Update after Felix’s suggestion

Upon suggestion by Felix, I changed the links to be hydroelastic compliant and raise the drake:hunt_crossley_dissipation. That alone also did nothing. I thought because we using the drake:collision_filter_group the parts are not even touching.

Then I discovered that with the now hydroelastic compliant links, changing drake:collision_filter_group would not result in a complete stuck gripper. The gripper would at least move, albeit gripper parts were not resembling the real-world grasping behavior anymore and moved more chaotically and loose if you remove all collision filter groups in the URDF.
I experimented changing the collision filter groups again in a certain way, where I would only remove <drake:member link="left_inner_finger"/> and <drake:member link="right_inner_finger"/>, resulting in

  <drake:collision_filter_group name="finger_1">
    <drake:member link="left_outer_finger"/>
    <drake:member link="left_inner_finger"/>
    <drake:member link="left_inner_knuckle"/>
    <drake:ignored_collision_filter_group name="finger_1"/>
  </drake:collision_filter_group>
  <drake:collision_filter_group name="finger_2">
    <drake:member link="right_outer_finger"/>
    <drake:member link="right_inner_finger"/>
    <drake:member link="right_inner_knuckle"/>
    <drake:ignored_collision_filter_group name="finger_2"/>
  </drake:collision_filter_group>

The best I could manage is that there is now dissipation at the beginning of the closing mechanism. Afterwards, there is no contact and therefore no dissipation anymore and ultimately it still bounces back and oscillates. I tried this with kSimilar and kLagged. This is the relvant git commit.

Update after Alejandro’s answer

I did what Alejandro suggested in all his three steps, except for

Use margin = 1e-4 m, DefaultProximityProperties::margin

which I could not figure out how to do in the meantime (but that’s not the main point here, anyway). Because the second predicted “shape completed” (referring to the outcome of a mesh prediction neural network called shape completion which generates/predicts meshes from point cloud data) mesh I use and which you can see in the above videos falls over after fixing its inertia, I have recorded simulation results with both a stable mesh substitute (normal speed, 15% speed) and the falling over mesh (normal speed, 15% speed). The relevant git commits (for potential reproduction) are:

1. Changes according to Alejandro’s steps + sim setting for stable mesh
2. Sim setting for mesh, which falls over

The oscialltory, bouncing behavior appears to be reduced a lot with only these changes.
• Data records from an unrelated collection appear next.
-- ==== Sys2Proof/Laws/Effects.lean ====
section
/-! SUPPORT. What executing an instruction can do, said once: it completes with a handler's effect and the uniform end of
an instruction, or it faults with one of the faults of its kind.  Later proofs cite `exec_cases` and unfold no meaning. -/

namespace Sys2Proof.Machine

variable {s u : State}

/-- The effect of the Memory component's one access, if there is one (R192 (c)); a store is at the address `storedAt`
gives. -/
inductive MemEffect (i : Instr) (s u : State) : Prop where
  | none (hs : storedAt i s = Option.none) (h : u.mem = s.mem)
  | load (hk : accessesMemory i.opType = true) (hs : storedAt i s = Option.none) (wd : Width) (a v : Word)
      (h : s.mem.load s.params.tlbBits wd a = .done v u.mem)
  | store (hk : accessesMemory i.opType = true) (wd : Width) (a v : Word) (hs : storedAt i s = some (a, wd.bytes))
      (h : s.mem.store s.params.tlbBits wd a v = some u.mem)

/-- What the handler of `i` can have done when it left `u` (R192). -/
structure Effect (i : Instr) (s u : State) : Prop where
  icount   : u.icount = s.icount
  params   : u.params = s.params
  blocks   : u.blocks = s.blocks
  pending  : u.pending = s.pending
  status   : u.status = s.status
  pc       : u.pc = s.pc
  regs     : ∃ v, u.regs = (writeReg s i.record.rd v).regs
  csrs     : u.csrs = s.csrs ∨ (isCsrKind i.opType = true ∧ ∃ v, u.csrs = s.csrs.set i.record.csr v)
  transfer : (u.npc = s.npc ∧ u.branchIsTaken = s.branchIsTaken) ∨
    (u.branchIsTaken = true ∧ i.opType.isBranch = true ∧ i ≠ .ecall)
  complete : (u.complete = s.complete ∧ i ≠ .ecall) ∨ (u.complete = true ∧ i = .ecall)
  memory   : MemEffect i s u

/-- How executing `i` ends. -/
def ExecEnds (i : Instr) (s : State) (o : Host.Outcome State Fault Refusal) : Prop :=
  (∃ u, o = .next (retired i.opType u) ∧ Effect i s u) ∨
    ∃ f, o = .fault f ∧ f.kind ∈ possibleFaults i.opType ∧ FaultLeaves f.kind s f.left

/-- A handler that wrote one register, and perhaps made a transfer, keeps everything else. -/
theorem Effect.register {i : Instr} (rd : RegIdx) (v : Word) (h : i ≠ .ecall) (hr : i.record.rd = rd)
    (hs : storedAt i s = none) : Effect i s (writeReg s rd v) where
  icount := by simp
  params := by simp
  blocks := by simp
  pending := by simp
  status := by simp
  pc := by simp
  regs := ⟨v, by rw [hr]⟩
  csrs := .inl (by simp)
  transfer := .inl (by simp)
  complete := .inl ⟨by simp, h⟩
  memory := .none hs (by simp)

theorem Effect.nothing {i : Instr} (h : i ≠ .ecall) (hr : i.record.rd = 0#5)
    (hs : storedAt i s = none) : Effect i s s :=
  (writeReg_zero s 0#32) ▸ Effect.register (s := s) (i := i) 0#5 0#32 h hr hs

theorem writeBack_ends {i : Instr} (rd : RegIdx) (v : Word) (h : i ≠ .ecall) (hr : i.record.rd = rd)
    (hs : storedAt i s = none) : ExecEnds i s (writeBack i.opType rd v s) :=
  .inl ⟨_, rfl, Effect.register rd v h hr hs⟩

theorem loadInto_ends {i : Instr} (wd : Width) (ext : Word → Word) (rd rs1 : RegIdx) (imm : Word) (h : i ≠ .ecall)
    (hk : accessesMemory i.opType = true) (hp : .pageFault ∈ possibleFaults i.opType)
    (hm : wd = .byte ∨ .misalignedAccess ∈ possibleFaults i.opType) (hr : i.record.rd = rd)
    (hs : storedAt i s = none) :
    ExecEnds i s (loadInto i.opType wd ext rd rs1 imm s) := by
  generalize ha : effectiveAddress s rs1 imm = a
  unfold loadInto
  rw [ha]
  rcases hl : s.mem.load s.params.tlbBits wd a with ⟨v, m⟩ | _ | m
  · refine .inl ⟨writeReg (s.withMem m) rd (ext v), ?_, ?_⟩
    · simp only [memRead, hl]; rfl
    · exact {
        icount := by simp
        params := by simp
        blocks := by simp
        pending := by simp
        status := by simp
        pc := by simp
        regs := ⟨ext v, by rw [hr]; unfold writeReg; split <;> rfl⟩
        csrs := .inl (by simp)
        transfer := .inl (by simp)
        complete := .inl ⟨by simp, h⟩
        memory := .load hk hs wd a v (by simpa using hl) }
  · refine .inr ⟨.misalignedAccess a (abortRun .misalignedAccess s), by simp only [memRead, hl], ?_,
      faultLeaves_abortRun _ _⟩
    rcases hm with rfl | hm
    · exfalso
      have : aligned .byte a = true := by simp [aligned, Width.bytes, Nat.mod_one]
      unfold Mem.load at hl
      rw [this] at hl
      simp only [if_true] at hl
      split at hl <;> simp at hl
    · exact hm
  · refine .inr ⟨.pageFault a (abortRun .pageFault (s.withMem m)), by simp only [memRead, hl], hp, ?_⟩
    have hm' : m.bytes = s.mem.bytes ∧ m.level1 = s.mem.level1 ∧ m.pageCount = s.mem.pageCount ∧ m.tlb = s.mem.tlb ∧
        m.numLoads = s.mem.numLoads ∧ m.numStores = s.mem.numStores ∧ m.hits = s.mem.hits := by
      unfold Mem.load at hl
      split at hl
      · unfold Mem.translateLoad at hl
        split at hl
        · rename_i h1; split at h1 <;> simp_all
        · rename_i h1
          split at h1
          · simp at h1
          · split at h1
            · simp at h1
            · simp only [Prod.mk.injEq, true_and] at h1
              simp only [Access.unmapped.injEq] at hl
              subst hl; subst h1
              exact ⟨rfl, rfl, rfl, rfl, rfl, rfl, rfl⟩
      · simp at hl
    obtain ⟨hb, hl1, hp1, ht, hn, hst, hh⟩ := hm'
    exact {
      status := rfl
      registers := fun _ => rfl
      pc := rfl
      npc := rfl
      flags := ⟨rfl, rfl⟩
      csrs := rfl
      icount := rfl
      bytes := fun b => byteAt_congr (s := s) (t := abortRun .pageFault (s.withMem m)) hb hl1 b
      table := ⟨hl1, hp1⟩
      slots := ht
      accesses := ⟨hn, hst⟩
      hits := hh
      blocks := rfl
      pending := rfl
      params := rfl }

theorem storeFrom_ends {i : Instr} (wd : Width) (rs1 rs2 : RegIdx) (imm : Word) (h : i ≠ .ecall)
    (hk : accessesMemory i.opType = true) (hm : wd = .byte ∨ .misalignedAccess ∈ possibleFaults i.opType)
    (hr : i.record.rd = 0#5)
    (hs : storedAt i s = some (effectiveAddress s rs1 imm, wd.bytes)) :
    ExecEnds i s (storeFrom i.opType wd rs1 rs2 imm s) := by
  generalize ha : effectiveAddress s rs1 imm = a
  unfold storeFrom
  rw [ha]
  rcases hl : s.mem.store s.params.tlbBits wd a (readReg s rs2) with _ | m
  · refine .inr ⟨.misalignedAccess a (abortRun .misalignedAccess s), by simp only [memWrite, hl], ?_,
      faultLeaves_abortRun _ _⟩
    rcases hm with rfl | hm
    · exfalso
      have : aligned .byte a = true := by simp [aligned, Width.bytes, Nat.mod_one]
      simp [Mem.store, this] at hl
    · exact hm
  · refine .inl ⟨s.withMem m, by simp only [memWrite, hl]; rfl, ?_⟩
    exact {
      icount := by simp
      params := by simp
      blocks := by simp
      pending := by simp
      status := by simp
      pc := by simp
      regs := ⟨0#32, by rw [hr, writeReg_zero]; rfl⟩
      csrs := .inl (by simp)
      transfer := .inl (by simp)
      complete := .inl ⟨by simp, h⟩
      memory := .store hk wd a _ (ha ▸ hs) (by simpa using hl) }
Are there additional steps/approaches to try to reduce it even more?

2nd update for Alejandro

I think there is no update needed to run exactly the two simulation conditions after your parameter suggestion described above in the update section. The following steps will do:

• git clone [email protected]:hedaniel7/drake.git
• cd drake
• git checkout VanillaDrakeWithIssue19842Mods
• git checkout 825917b45474e38fe5d95dc4d54afd3f4b98bca6 (stable standing mesh, but guessed size)
• Optional: For Simulation of falling down mesh(git checkout 9bd599c17a29e4cd65e0670749b0ae36214afc8f (falling down, but real-sized mesh))
• bazel run //examples/simple_gripper:robotiq_140_shape_completion_integration -- --position="0.0237874, -0.0332736, 0.130206" --orientation="0.454149, 0.890181, -0.0290807, 0.0219256" (This works for both meshes in the above commits)

Thank you very much again for looking into my code. This is a very kind gesture of yours and I do not take it for granted.